# Why are these two QFT circuits equivalent?

I am new to quantum computing and have been trying to understand the Quantum Fourier Transform (QFT). Through my research using both the Qiskit textbook and other sources, I see differences in how the circuit is actually implemented. My question is: Why are the two circuits below equivalent? Does the order of the wires in each circuit matter? To me they look significantly different as even the operations are being done on different qubits.

For example;

From the Qiskit Textbook: From other sources: Qiskit uses little endian convention, meaning that in the state $$|ABC\rangle$$, $$q_0$$ corresponds to $$|C\rangle$$, $$q_1$$ to $$|B\rangle$$, and $$q_2$$ to $$|A\rangle$$. In literature, it is common to see big endian convention which is the other way around.

It can also be because of qubit ordering on the circuit.
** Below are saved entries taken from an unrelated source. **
-- ==== Sys2Proof/Machine/Items.lean ====
section
/-! DEFINITION. The item directory at work (spec/11): which port reaches which item, what each item reads as, the checks
of a write in their order, and what an accepted write does. -/

namespace Sys2Proof.Machine

open Sys2Proof

/-! ### Access (spec/11, section 11.5) -/

/-- Host access of an item. -/
inductive HostAccess where
  | none | read | readWrite | write
  deriving DecidableEq, Repr

/-- Service access of an item. -/
inductive SvcAccess where
  | none | read | readWrite
  deriving DecidableEq, Repr

/-- The host access column of the directory. -/
def hostAccess : Item → HostAccess
  | .hub .ident | .hub .fault => .read
  | .hub .waitLimit | .hub .flowCount => .readWrite
  | .hub .faultAck | .hub .clearAll => .write
  | .srcEntry _ | .srcStatus _ => .readWrite
  | .tgt _ .done => .write
  | .tgt _ .floor | .tgt _ .vbase | .tgt _ .vstride | .tgt _ .urgentStatus => .readWrite
  | .tgt _ _ => .read
  | .line _ .start | .line _ .stop | .line _ .clear | .line _ .tx | .line _ .txWait => .write
  | .line _ .release | .line _ .reclaim | .line _ .unlock => .write
  | .line _ .format | .line _ .thresh | .line _ .perr | .line _ .alarmMask => .readWrite
  | .line _ .ctlchars | .line _ .pecho => .readWrite
  | .line _ .status | .line _ .control | .line _ .rx | .line _ .rxWait => .read
  | .line _ .serr | .line _ .owner | .line _ .secho => .read
  | .lane _ .jobPlace | .lane _ .jobMode | .lane _ .discarded => .readWrite
  | .lane _ .submit | .lane _ .command => .write
  | .lane _ .laneStatus | .lane _ .current | .lane _ .record => .read
  | .tickLength => .readWrite
  | .timer _ .config | .timer _ .limit | .timer _ .status => .readWrite
  | .timer _ .count => .read
  | .timer _ .command => .write
  | .rsc .restart => .write
  | .rsc .width | .rsc .buttonMap => .readWrite
  | .rsc .button | .rsc (.target _) => .read
  | .snap _ => .none
  | .alert _ => .read
  | .staging _ => .readWrite

/-- The service access column of the directory (R27). -/
def svcAccess : Item → SvcAccess
  | .hub .faultAck | .hub .clearAll => .none
  | .hub _ => .read
  | .srcEntry _ | .srcStatus _ => .read
  | .tgt _ _ => .read
  | .line _ .start | .line _ .stop | .line _ .clear => .none
  | .line _ .rx | .line _ .rxWait | .line _ .tx | .line _ .txWait => .none
  | .line _ .release | .line _ .reclaim | .line _ .unlock => .none
  | .line _ .control | .line _ .serr | .line _ .secho => .readWrite
  | .line _ _ => .read
  | .lane _ _ => .read
  | .tickLength => .read
  | .timer _ _ => .read
  | .rsc .width | .rsc .buttonMap => .readWrite
  | .rsc _ => .read
  | .snap _ => .read
  | .alert .mask => .readWrite
  | .alert _ => .read
  | .staging _ => .none

/-! ### Reading -/

/-- The value of a hub-control item. -/
def State.hubWord (s : State) : HubItem → Word
  | .ident => hubIdWord
  | .waitLimit => place s.host.waitLimit 0
  | .fault => faultWord s.host.fault
  | .faultAck => 0
  | .flowCount => place s.host.flowCount 0
  | .clearAll => 0

/-- The value of a target item (R63, R67, R70 to R74, R34). -/
def State.targetWord (s : State) (t : TargetId) : TargetItem → Word
  | .take => s.takeWord t
  | .takeUrgent => s.takeUrgentWord t
  | .done => 0
  | .offer => s.offerWord t
  | .state => s.stateWord t
  | .floor => place (s.tgt t).floor 0
  | .vbase => vbaseWord (s.tgt t).vbase
  | .vstride => place (s.tgt t).vstride 0
  | .dispatch => (s.tgt t).dispatch
  | .stack k => stackWord (s.tgt t).stack k
  | .urgentStatus => urgentWord (s.tgt t).urgent (s.tgt t).lost
  | .doorbell => (s.bell t).word
  | .takeCount => (s.tgt t).takes

/-- The value of a line item; a queue item gives the word a removal would return (R86). -/
def State.lineWord (s : State) (l : LineId) : LineItem → Word
  | .format => formatWord (s.line l).format
  | .status => lineStatusWord (s.line l)
  | .start | .stop | .clear => 0
  | .control => lineControlWord (s.line l)
  | .rx | .rxWait => rxHeadWord (s.line l).prog.rx
  | .tx | .txWait => 0
  | .thresh => threshWord (s.line l)
  | .perr => place (s.line l).prog.flags 0
  | .serr => place (s.line l).serv.flags 0
  | .alarmMask => place (s.line l).alarmMask 0
  | .owner => ownerWord (s.line l) s.pins.seizePermit
  | .release | .reclaim | .unlock => 0
  | .ctlchars => ctlWord (s.line l).ctl
  | .pecho => bitAt (s.line l).prog.echo 0
  | .secho => bitAt (s.line l).serv.echo 0

/-- The value of a lane item (R119, R125, R129). -/
def State.laneWord (s : State) (n : LaneId) : LaneItem → Word
  | .jobPlace => placeWord (s.lane n).asm
  | .jobMode => modeWord (s.lane n).asm
  | .submit | .command => 0
  | .laneStatus => laneStatusWord (s.lane n)
  | .current => currentWord (s.lane n)
  | .record => (s.lane n).recordReadWord
  | .discarded => place (s.lane n).discarded 0

/-- The value of a timer item (R134, R135, R140). -/
def State.timerWord (s : State) (n : TimerId) : TimerItem → Word
  | .config => configWord (s.timer n)
  | .limit => place (s.timer n).limit 0
  | .count => place (s.timer n).count 0
  | .command => 0
  | .status => timerStatusWord (s.timer n)

/-- The value of a restart item (R146, R148, R149). -/
def State.rscWord (s : State) : RestartItem → Word
  | .restart => 0
  | .width => place s.rsc.width 0
  | .buttonMap => place s.rsc.buttonMap 0
  | .button => buttonWord s.rsc s.pins.restartIn
  | .target t => restartWord (s.restart t) s.now

/-- The value of a snapshot item (R35). -/
def State.snapWord (s : State) (k : Fin 9) : Word :=
  if k.val = 0 then place s.svc.snap.seq 0
  else if k.val < 5 then s.svc.snap.src.getD (k.val - 1) 0
  else s.svc.snap.tgt.getD (k.val - 5) 0

/-- The value of a service alert item. -/
def State.alertWord (s : State) : AlertItem → Word
  | .flags => place s.alertFlags 0
  | .mask => place s.svc.mask 0
  | .doorbellStatus => s.doorbellStatus
  | .abortCount => place s.svc.abortCount 0

/-- The word a read of an item returns on this state: the item's value, zero for a command item (R5), and for a
consuming item the word that the consuming read returns (R26). -/
def State.itemWord (s : State) : Item → Word
  | .hub i => s.hubWord i
  | .srcEntry i => entryWord (s.src i).entry
  | .srcStatus i => sourceStatusWord (s.src i)
  | .tgt t i => s.targetWord t i
  | .line l i => s.lineWord l i
  | .lane n i => s.laneWord n i
  | .tickLength => place s.tick.length 0
  | .timer n i => s.timerWord n i
  | .rsc i => s.rscWord i
  | .snap k => s.snapWord k
  | .alert i => s.alertWord i
  | .staging k => readStaging s.staging k.val

/-- The refusal of a host read that exists for the host (R161), the waiting item apart. -/
def State.readRefusal (s : State) : Item → Option Reason
  | .tgt t .take | .tgt t .takeUrgent => if s.running t then none else some .restarting
  | .line l .rx => s.rxRefusal l
  | _ => none

/-- What a host read that completes done consumes (R163): nothing for every other item. -/
def consume (s : State) : Item → State
  | .tgt t .take => takeOffer s t
  | .tgt t .takeUrgent => takeUrgent s t
  | .tgt t .doorbell => s.setBell t { s.bell t with unread := false }
  | .line l .rx => popEntry s l .program
  | .lane n .record => s.setLane n (s.lane n).takeRecord
  | _ => s

/-! ### The checks of a write (R160) -/

/-- A host write to this item needs a privileged access (R6, R7, R134). -/
def State.needsPriv (s : State) (it : Item) (w : Word) : Bool :=
  match it with
  | .hub _ | .rsc _ => true
  | .line _ .start | .line _ .stop | .line _ .clear | .line _ .reclaim | .line _ .unlock => true
  | .timer n .config => (s.timer n).guard || decide (w.getLsbD 1 ≠ (s.timer n).guard)
  | .timer n _ => (s.timer n).guard
  | _ => false

/-- A threshold outside 1 to 32 (R93). -/
def badThreshold (v : BitVec 6) : Bool := decide (v = 0) || decide (32 < v.toNat)

/-- Two of the three control character values are equal (R101). -/
def CtlChars.clash (c : CtlChars) : Bool :=
  decide (c.seize = c.yield) || decide (c.seize = c.attention) || decide (c.yield = c.attention)

/-- The value check of a write (R160, check 4), from either port. -/
def State.badValue (s : State) (it : Item) (w : Word) : Bool :=
  match it with
  | .hub .waitLimit => decide (255 < w.toNat)
  | .srcEntry i => entryBadValue i (entryOfWord w)
  | .tgt _ .done => (doneSource w).isNone
  | .tgt _ .vstride => decide (4 < (field w 0 3).toNat)
  | .line _ .format => decide (field w 8 2 = 3)
  | .line _ .control => decide (field w 0 2 = 0)
  | .line _ .thresh => badThreshold (field w 0 6) || badThreshold (field w 8 6)
  | .line _ .ctlchars => (ctlOfWord w).clash
  | .lane n .submit => submitBad n (s.lane n).asm
  | .lane _ .command => decide (field w 0 2 = 0 ∨ field w 0 2 = 3)
  | .tickLength => decide (field w 0 16 = 0)
  | .timer _ .limit => decide (field w 0 24 = 0)
  | .timer _ .command => decide (field w 0 2 = 0)
  | .rsc .width => decide (field w 0 8 = 0)
  | _ => false

/-- The state check of TGT_DONE (R68): RESTARTING before NOT_IN_SERVICE. -/
def State.doneRefusal (s : State) (t : TargetId) (w : Word) : Option Reason :=
  if s.running t then
    match doneSource w with
    | some i => if inStack (s.tgt t).stack i then none else some .notInService
    | none => some .notInService
  else some .restarting

/-- The state check of a host write (R160, check 5), the waiting item apart. -/
def State.writeRefusal (s : State) (it : Item) (w : Word) : Option Reason :=
  match it with
  | .srcEntry i => if (s.src i).acceptsEntry (entryOfWord w) then none else some .notIdle
  | .tgt t .done => s.doneRefusal t w
  | .tgt t .floor | .tgt t .vbase | .tgt t .vstride => if s.running t then none else some .restarting
  | .line l .format => if (s.line l).state = .stopped then none else some .notIdle
  | .line l .tx => s.txRefusal l
  | .lane n .submit => if Config.laneDepth ≤ (s.lane n).queue.length then some .queueFull else none
  | .tickLength => if s.anyTimerRunning then some .notIdle else none
  | .timer n .config =>
    if (s.timer n).state = .running ∧ w.getLsbD 0 ≠ (s.timer n).periodic then some .notIdle else none
  | .timer n .limit => if (s.timer n).state = .running then some .notIdle else none
  | _ => none

/-! ### Accepted writes -/

/-- An accepted write of a target item (R69, R72 to R74). -/
def writeTarget (s : State) (t : TargetId) (i : TargetItem) (w : Word) : State :=
  let x := s.tgt t
  match i with
  | .done => match doneSource w with
    | some src => completeSource s t src
    | none => s
  | .floor => s.setTgt t { x with floor := field w 0 5 }
  | .vbase => s.setTgt t { x with vbase := field w 12 20 }
  | .vstride => s.setTgt t { x with vstride := field w 0 3 }
  | .urgentStatus => s.setTgt t { x with lost := 0 }
  | _ => s

/-- LINE_CONTROL's command in bits 1:0 (R81): 1 START, 2 STOP, 3 CLEAR; 0 is refused before it is used. -/
def lineCommand (s : State) (l : LineId) (c : BitVec 2) : State :=
  if c = 1 then s.setLine l ((s.line l).started s.now)
  else if c = 2 then s.setLine l (s.line l).stopped
  else if c = 3 then clearLine s l
  else s

/-- An accepted write of a line item (spec/05, spec/06), from the port that may write it. -/
def writeLine (s : State) (l : LineId) (i : LineItem) (w : Word) : State :=
  let x := s.line l
  match i with
  | .format => s.setLine l { x with format := formatOfWord w }
  | .start => s.setLine l (x.started s.now)
  | .stop => s.setLine l x.stopped
  | .clear => clearLine s l
  | .control => lineCommand s l (field w 0 2)
  | .tx => pushChar s l .program (field w 0 8)
  | .thresh =>
    s.setLine l { x with rxThresh := field w 0 6, txThresh := field w 8 6, interest := w.getLsbD 16 }
  | .perr => s.setLine l { x with prog := x.prog.clearFlags w }
  | .serr => s.setLine l { x with serv := x.serv.clearFlags w }
  | .alarmMask => s.setLine l { x with alarmMask := field w 0 5 }
  | .release => releaseLine s l
  | .reclaim => reclaimLine s l
  | .unlock => unlockSeize s l
  | .ctlchars => s.setLine l { x with ctl := ctlOfWord w }
  | .pecho => s.setLine l { x with prog := { x.prog with echo := w.getLsbD 0 } }
  | .secho => s.setLine l { x with serv := { x.serv with echo := w.getLsbD 0 } }
  | _ => s

/-- An accepted write of a lane item (R119, R120, R126, R127, R129). -/
def writeLane (s : State) (n : LaneId) (i : LaneItem) (w : Word) : State :=
  let x := s.lane n
  match i with
  | .jobPlace => s.setLane n { x with asm := x.asm.withPlace w }
  | .jobMode => s.setLane n { x with asm := x.asm.withMode w }
  | .submit => s.setLane n x.submit
  | .command => s.setLane n (x.command (field w 0 2))
  | .discarded => s.setLane n { x with discarded := 0 }
  | _ => s

/-- An accepted write of a timer item (R134 to R136, R140). -/
def writeTimer (s : State) (n : TimerId) (i : TimerItem) (w : Word) : State :=
  let x := s.timer n
  match i with
  | .config => s.setTimer n (x.configure w)
  | .limit => s.setTimer n { x with limit := field w 0 24 }
  | .command => s.setTimer n (x.command (field w 0 2))
  | .status => s.setTimer n { x with lost := 0 }
  | .count => s

/-- An accepted write of a hub-control item (R11, R15, R16, R156). -/
def writeHub (s : State) (i : HubItem) (w : Word) : State :=
  match i with
  | .waitLimit => { s with host := { s.host with waitLimit := field w 0 8 } }
  | .faultAck => { s with host := { s.host with fault := .empty } }
  | .flowCount => { s with host := { s.host with flowCount := 0 } }
  | .clearAll => clearAll s
  | _ => s

/-- An accepted write of a restart item (R146 to R148). -/
def writeRsc (s : State) (i : RestartItem) (w : Word) : State :=
  match i with
  | .restart => requestPulse s (toFour (field w 0 2)) .host
  | .width => { s with rsc := { s.rsc with width := field w 0 8 } }
  | .buttonMap => { s with rsc := { s.rsc with buttonMap := field w 0 4 } }
  | _ => s

/-- What an accepted write of an item does (R162), from either port. -/
def writeItem (s : State) (it : Item) (w : Word) : State :=
  match it with
  | .hub i => writeHub s i w
  | .srcEntry i => s.setSrc i ((s.src i).writeEntry (entryOfWord w))
  | .srcStatus i => s.setSrc i { s.src i with merge := 0 }
  | .tgt t i => writeTarget s t i w
  | .line l i => writeLine s l i w
  | .lane n i => writeLane s n i w
  | .tickLength => writeTick s w
  | .timer n i => writeTimer s n i w
  | .rsc i => writeRsc s i w
  | .snap _ => s
  | .alert .mask => { s with svc := { s.svc with mask := field w 0 12 } }
  | .alert _ => s
  | .staging k => { s with staging := writeStaging s.staging k.val w }

end Sys2Proof.Machine
end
Qiskit uses the top qubit as $$q_0$$. But you can find literature in which the bottom qubit is $$q_0$$.

If you reverse the wires, they are the same circuit.

The circuits use opposite qubit order and different gate name conventions. You can see the change in qubit order by noting that the reflection of the first circuit in a horizontal line produces a circuit that overlaps with the second.

The gate name conventions are

$$S = P\left(\frac{\pi}{2}\right) = \begin{pmatrix}1&\\&e^{i\pi/2}\end{pmatrix} \\ T = P\left(\frac{\pi}{4}\right) = \begin{pmatrix}1&\\&e^{i\pi/4}\end{pmatrix}.$$

The qubit order in the second circuit is from top to bottom: $$q_2, q_1, q_0$$.